Here is my modified post on how to start row echelon reduction applying left-multipliers.

Let $B$ be a $n \times n$ matrix.

First find matrix $P$ such that in matrx $F = PA$ we have non-zero element at location $1,1$, i.e., $f_{1,1} \neq 0$.

Then zero all but the first elements of the first column of $F$. I.e., find matrix $Q$ such that matrix $H=QF$ has all zeros in the first column below the diagonal:

$$H = \left( \begin{array}{ccccc} h_{1,1} &h_{1,2} & ... & h_{1,n-1} &h_{1,n} \\ 0 &h_{2,2} & ... & h_{2,n-1} &h_{2,n} \\ ... & ... & ... & ... & ... \\ 0 &h_{n-1,2} & ... & h_{n-1,n-1} &h_{n-1,n} \\ 0 & h_{n,2} & ... & h_{n,n-1} & h_{n,n} \end{array} \right)$$

 

[TheWrathOfMath]

I've done this again -- I've mistakenly assumed that $A$ is a given and you need to figure out $B$ to make $AB$ upper triangular. Very sorry!

From what I understood the solution is related to the fact that every matrix in row echelon form is an upper triangular matrix, and that since it is given that A is an invertible matrix, we can conclude that there exists a finite number of elementary matrices that when multiplied by A will yield a matrix which is upper triangular: E1...Ek*A.
I just did not manage to figure out how to use this piece of information in order to prove that AB is an upper triangular matrix.
And I know that this is a correct statement, since I managed to find matrices A and B that satisfy the condition.

 

[blamocur]

From what I understood the solution is related to the fact that every matrix in row echelon form is an upper triangular matrix, and that since it is given that A is an invertible matrix, we can conclude that there exists a finite number of elementary matrices that when multiplied by A will yield a matrix which is upper triangular: E1...Ek*A.
I just did not manage to figure out how to use this piece of information in order to prove that AB is an upper triangular matrix.
And I know that this is a correct statement, since I managed to find matrices A and B that satisfy the condition.

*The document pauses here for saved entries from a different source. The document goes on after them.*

-- ==== Sys2Proof/Proofs/Settling.lean ====
section
/-! PROOF. The settle condition, the arm timer and the drift of the radius (R101, R115, R117, R119). -/

open Sys2Proof Sys2Proof.Machine

namespace Sys2Proof.Proofs

/-! ## The settle condition (R115) -/

theorem levelMet_iff {f : AuxFunction} {s : State} : levelMet f s = true ↔ lineConditionMet f s := by
  rw [levelMet, Bool.or_eq_true, Bool.not_eq_true', ← Bool.not_eq_true, assigned_iff, inputActive_iff, not_exists]
  rfl

theorem settled_iff {p : ScanStep} {s : State} : settled p s = true ↔ settleConditionMet p s := by
  rw [settled, Bool.and_eq_true, Bool.and_eq_true, levelMet_iff, Bool.not_eq_true', outOfTolerance, decide_eq_false_iff_not,
    Nat.not_lt, and_assoc]
  rfl

section
variable {a : ActiveStep} {s : State}

theorem endSettling_eq (p : ScanStep) (s : State) : endSettling p s = { s with
    spe := { s.spe with state := .armed, settleTimer := none }
    rm := if p.flags.learn then { s.rm with acc := { s.rm.acc with radius := some (radius s) } } else s.rm } := by
  unfold endSettling
  split <;> rfl

section
variable (ha : s.spe.active = some a) (hs : s.spe.state = .settling)
include ha hs

theorem settleTest_ends (hmet : settleConditionMet a.step s) (htime : a.step.settle ≤ s.spe.settleTimer.getD 0) :
    settleTest s = endSettling a.step s := by
  simp only [settleTest, ha, hs, settled_iff.2 hmet, htime, ne_eq, not_true_eq_false, if_false, if_true]

theorem settleTest_waits (hmet : settleConditionMet a.step s) (htime : s.spe.settleTimer.getD 0 < a.step.settle) :
    settleTest s = s := by
  simp only [settleTest, ha, hs, settled_iff.2 hmet, Nat.not_le.2 htime, ne_eq, not_true_eq_false, if_false, if_true]

theorem settleTest_fails (hnot : ¬ settleConditionMet a.step s) :
    settleTest s = onPlan (fun q => { q with settleTimer := some 0 }) s := by
  simp only [settleTest, ha, hs, mt settled_iff.1 hnot, ne_eq, not_true_eq_false, if_false, Bool.false_eq_true]

theorem settleTick_of_met (hmet : settleConditionMet a.step s) :
    settleTick s = settleTest (onPlan (fun q => { q with settleTimer := some (q.settleTimer.getD 0 + 1) }) s) := by
  simp only [settleTick, ha, hs, settled_iff.2 hmet, and_self, if_true]

theorem settleTick_of_not_met (hnot : ¬ settleConditionMet a.step s) :
    settleTick s = onPlan (fun q => { q with settleTimer := some 0 }) s := by
  have htest := settleTest_fails ha hs hnot
  simp only [settleTick, ha, mt settled_iff.1 hnot, and_false, if_false, htest, Bool.false_eq_true]

end

/-! ## The arm timer (R117) -/

theorem settleTick_of_not_settling (ha : s.spe.active = some a) (hs : s.spe.state ≠ .settling) : settleTick s = s := by
  simp only [settleTick, ha, hs, false_and, if_false, settleTest_of_not_settling hs]

theorem armTick_advances {m : Nat} (ha : s.spe.active = some a) (hm : s.spe.armTimer = some m)
    (hs : s.spe.state = .settling ∨ s.spe.state = .armed) (h : m + 1 < s.spe.armLimit) :
    armTick s = onPlan (fun q => { q with armTimer := some (m + 1) }) s := by
  simp only [armTick, ha, hm, hs, Nat.not_le.2 h, if_true, if_false]

theorem armTick_timesOut {m : Nat} (ha : s.spe.active = some a) (hm : s.spe.armTimer = some m)
    (hs : s.spe.state = .settling ∨ s.spe.state = .armed) (h : s.spe.armLimit ≤ m + 1) :
    armTick s = raiseFault ⟨.armTimeout, none, a.step.tag, armTimeoutPass s, s.eu.tick⟩
      (onPlan (fun q => { q with armTimer := none }) s) := by
  simp only [armTick, ha, hm, hs, h, if_true]

/-! ## Drift (R119) -/

theorem outOfTolerance_iff {p : ScanStep} {r : Nat} :
    outOfTolerance p r = true ↔ p.tolerance < ((r : Int) - p.radius).natAbs := decide_eq_true_iff

/-- A drift episode begins with its raising on its way to the latch (R119, R141). -/
theorem driftTest_begins (ha : s.spe.active = some a) (hs : s.spe.state = .acquiring)
    (h : a.step.tolerance < ((radius s : Int) - a.step.radius).natAbs) (hd : s.spe.drift = false) :
    driftTest s = { s with
      spe := { s.spe with drift := true }
      bus := { s.bus with raisings := s.bus.raisings ++ [⟨.radiusDrift, none, a.step.tag, s.spe.pass, s.eu.tick⟩] } } := by
  have hraising : raisedNow .radiusDrift none s = ⟨.radiusDrift, none, a.step.tag, s.spe.pass, s.eu.tick⟩ := by
    rw [raisedNow_eq, raisingOf, ha]
    rfl
  have hdrift : driftTest s = sendRaising (raisedNow .radiusDrift none s) (onPlan (fun q => { q with drift := true }) s) := by
    simp only [driftTest, ha, hs, outOfTolerance_iff.2 h, hd, ne_eq, not_true_eq_false, if_false, if_true, Bool.false_eq_true]
  rw [hdrift, hraising]
  rfl

theorem driftTest_goes_on (ha : s.spe.active = some a)
    (h : a.step.tolerance < ((radius s : Int) - a.step.radius).natAbs) (hd : s.spe.drift = true) : driftTest s = s := by
  simp only [driftTest, ha, outOfTolerance_iff.2 h, hd, if_true, ite_self]

end

/-- Settles O26: the settle test and the arm timer are cases of their own at a millisecond boundary, and the drift test of a
radial transition has three. -/
theorem radiusIsTested : Obligations.RadiusIsTested := by
  refine ⟨?_, ?_, ?_⟩
  · intro s after a n m hr hs ha hn hm hlimit t hms q
    let u : State := { t with spe := { s.spe with msMark := s.spe.msMark + 100000 } }
    have hexec : exec (.millisecondBoundary after) s = .next (armTick (settleTick u)) :=
      (exec_millisecondBoundary after s hr).trans (congrArg Host.Outcome.next (if_pos (passedAtLeast_iff.2 hms)))
    have htimer (v : Nat) : (u.spe.settleTimer.getD 0 + v) = n + v := by
      show (s.spe.settleTimer.getD 0 + v) = n + v
      rw [hn]
      rfl
    refine ⟨fun hmet htime => ?_, fun hmet htime => ?_, fun hnot => ?_⟩
    · let v : State := onPlan (fun q => { q with settleTimer := some (q.settleTimer.getD 0 + 1) }) u
      have htest : settleTest v = endSettling a.step v :=
        settleTest_ends (s := v) ha hs hmet (show a.step.settle ≤ u.spe.settleTimer.getD 0 + 1 by rw [htimer]; exact htime)
      rw [hexec, settleTick_of_met (s := u) ha hs hmet, htest, endSettling_eq]
      exact congrArg Host.Outcome.next (armTick_advances (s := { v with spe := _, rm := _ }) ha hm (.inr rfl) hlimit)
    · let v : State := onPlan (fun q => { q with settleTimer := some (q.settleTimer.getD 0 + 1) }) u
      have htest : settleTest v = v :=
        settleTest_waits (s := v) ha hs hmet (show u.spe.settleTimer.getD 0 + 1 < a.step.settle by rw [htimer]; exact htime)
      rw [hexec, settleTick_of_met (s := u) ha hs hmet, htest]
      refine congrArg Host.Outcome.next ((armTick_advances (s := v) ha hm (.inl hs) hlimit).trans ?_)
      show ({ t with spe := { q with settleTimer := some (u.spe.settleTimer.getD 0 + 1) } } : State) = _
      rw [htimer]
    · rw [hexec, settleTick_of_not_met (s := u) ha hs hnot]
      exact congrArg Host.Outcome.next (armTick_advances (s := { u with spe := _ }) ha hm (.inl hs) hlimit)
  · intro s after a m hr hs ha hm hlimit hroom u hms
    let v : State := { u with spe := { s.spe with msMark := s.spe.msMark + 100000 } }
    let w : State := onPlan (fun q => { q with armTimer := none }) v
    have hexec : exec (.millisecondBoundary after) s =
        .next (raiseFault ⟨.armTimeout, none, a.step.tag, armTimeoutPass v, u.eu.tick⟩ w) := by
      refine (exec_millisecondBoundary after s hr).trans (congrArg Host.Outcome.next
        ((if_pos (passedAtLeast_iff.2 hms)).trans ?_))
      refine (congrArg armTick (settleTick_of_not_settling (s := v) ha (show s.spe.state ≠ _ by rw [hs]; decide))).trans ?_
      exact armTick_timesOut (s := v) ha hm (.inr hs) hlimit
    refine ⟨armTimeoutPass v, armTimeoutPass_cases v, ?_⟩
    intro r q
    have hpolicy : policyOf r.cls w = s.spe.params.policies[4] :=
      policyOf_eq (cls := .armTimeout) (by decide)
    refine ⟨fun hp => ?_, fun hp hl => ?_⟩
    · rw [hexec, ← hs]
      exact congrArg Host.Outcome.next (raiseFault_report (s := w) (hpolicy.trans hp) hroom)
    · obtain ⟨-, hspe, hlp, -, htorn⟩ := raiseFault_stopNow (s := w) (hpolicy.trans hp) hl hroom
      exact ⟨_, hexec, (htorn a ha).1, hspe, (htorn a ha).2, hlp⟩
  · intro s after a hr hs ha t hmoved
    have hexec : exec (.radialEdge after .forward) s = .next (driftTest t) := by
      refine (exec_radialEdge after _ s hr).trans (congrArg Host.Outcome.next ((if_neg hmoved).trans (congrArg driftTest ?_)))
      exact settleTest_of_not_settling (s := t) (show s.spe.state ≠ _ by rw [hs]; decide)
    refine ⟨fun hout hd => ?_, fun hout hd => ?_, fun hin => ?_⟩
    · rw [hexec, driftTest_begins (s := t) ha hs hout hd]
      rfl
    · rw [hexec, driftTest_goes_on (s := t) ha hout hd]
    · rw [hexec, driftTest_within (s := t) ha hs hin]
      rfl

end Sys2Proof.Proofs
end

Did you mean $E_1 E_2...E_k B$ is upper rectangular? (In which case $A = E_1E_2...E_k$

 

[TheWrathOfMath]

Did you mean $E_1 E_2...E_k B$ is upper rectangular? (In which case $A = E_1E_2...E_k$

Yes.
This is what I did in order to prove it, actually.
I figured that there is a finite number (k) of elementary matrices such that when multiplied by B, it will transform B into row echelon form, hence upper triangular. Therefore, I will let A=E1...Ek, and then I will get E1...Ek*B, which will be matrix B in row echelon form (upper triangular).

 

[Steven G]

Prove or disprove:
B is a square matrix. There exists an invertible matrix A so that AB is an upper triangular matrix.

I know that this is a true statement, since I managed to find matrices A and B that satisfy the condition.

You are given a square matrix B. You do not know its size nor entries. However you claimed to find a matrix A such that AB is upper triangular. Do you really think that you found A?

Just because you found a pair of matrices, A and B, where AB is U.T. does not guarantee that given any square matrix B that you can find A where AB is U.T.

 

[Steven G]

6 and 14 are both even integers and their sum is also even. So we can conclude that the sum of two even integers is even?

 

[blamocur]

Yes.
This is what I did in order to prove it, actually.
I figured that there is a finite number (k) of elementary matrices such that when multiplied by B, it will transform B into row echelon form, hence upper triangular. Therefore, I will let A=E1...Ek, and then I will get E1...Ek*B, which will be matrix B in row echelon form (upper triangular).

Now, to actually prove it you have to prove that matrices $E_1,E_2,...,E_k$ actually exist. That would be my expectation if I were giving this assignment.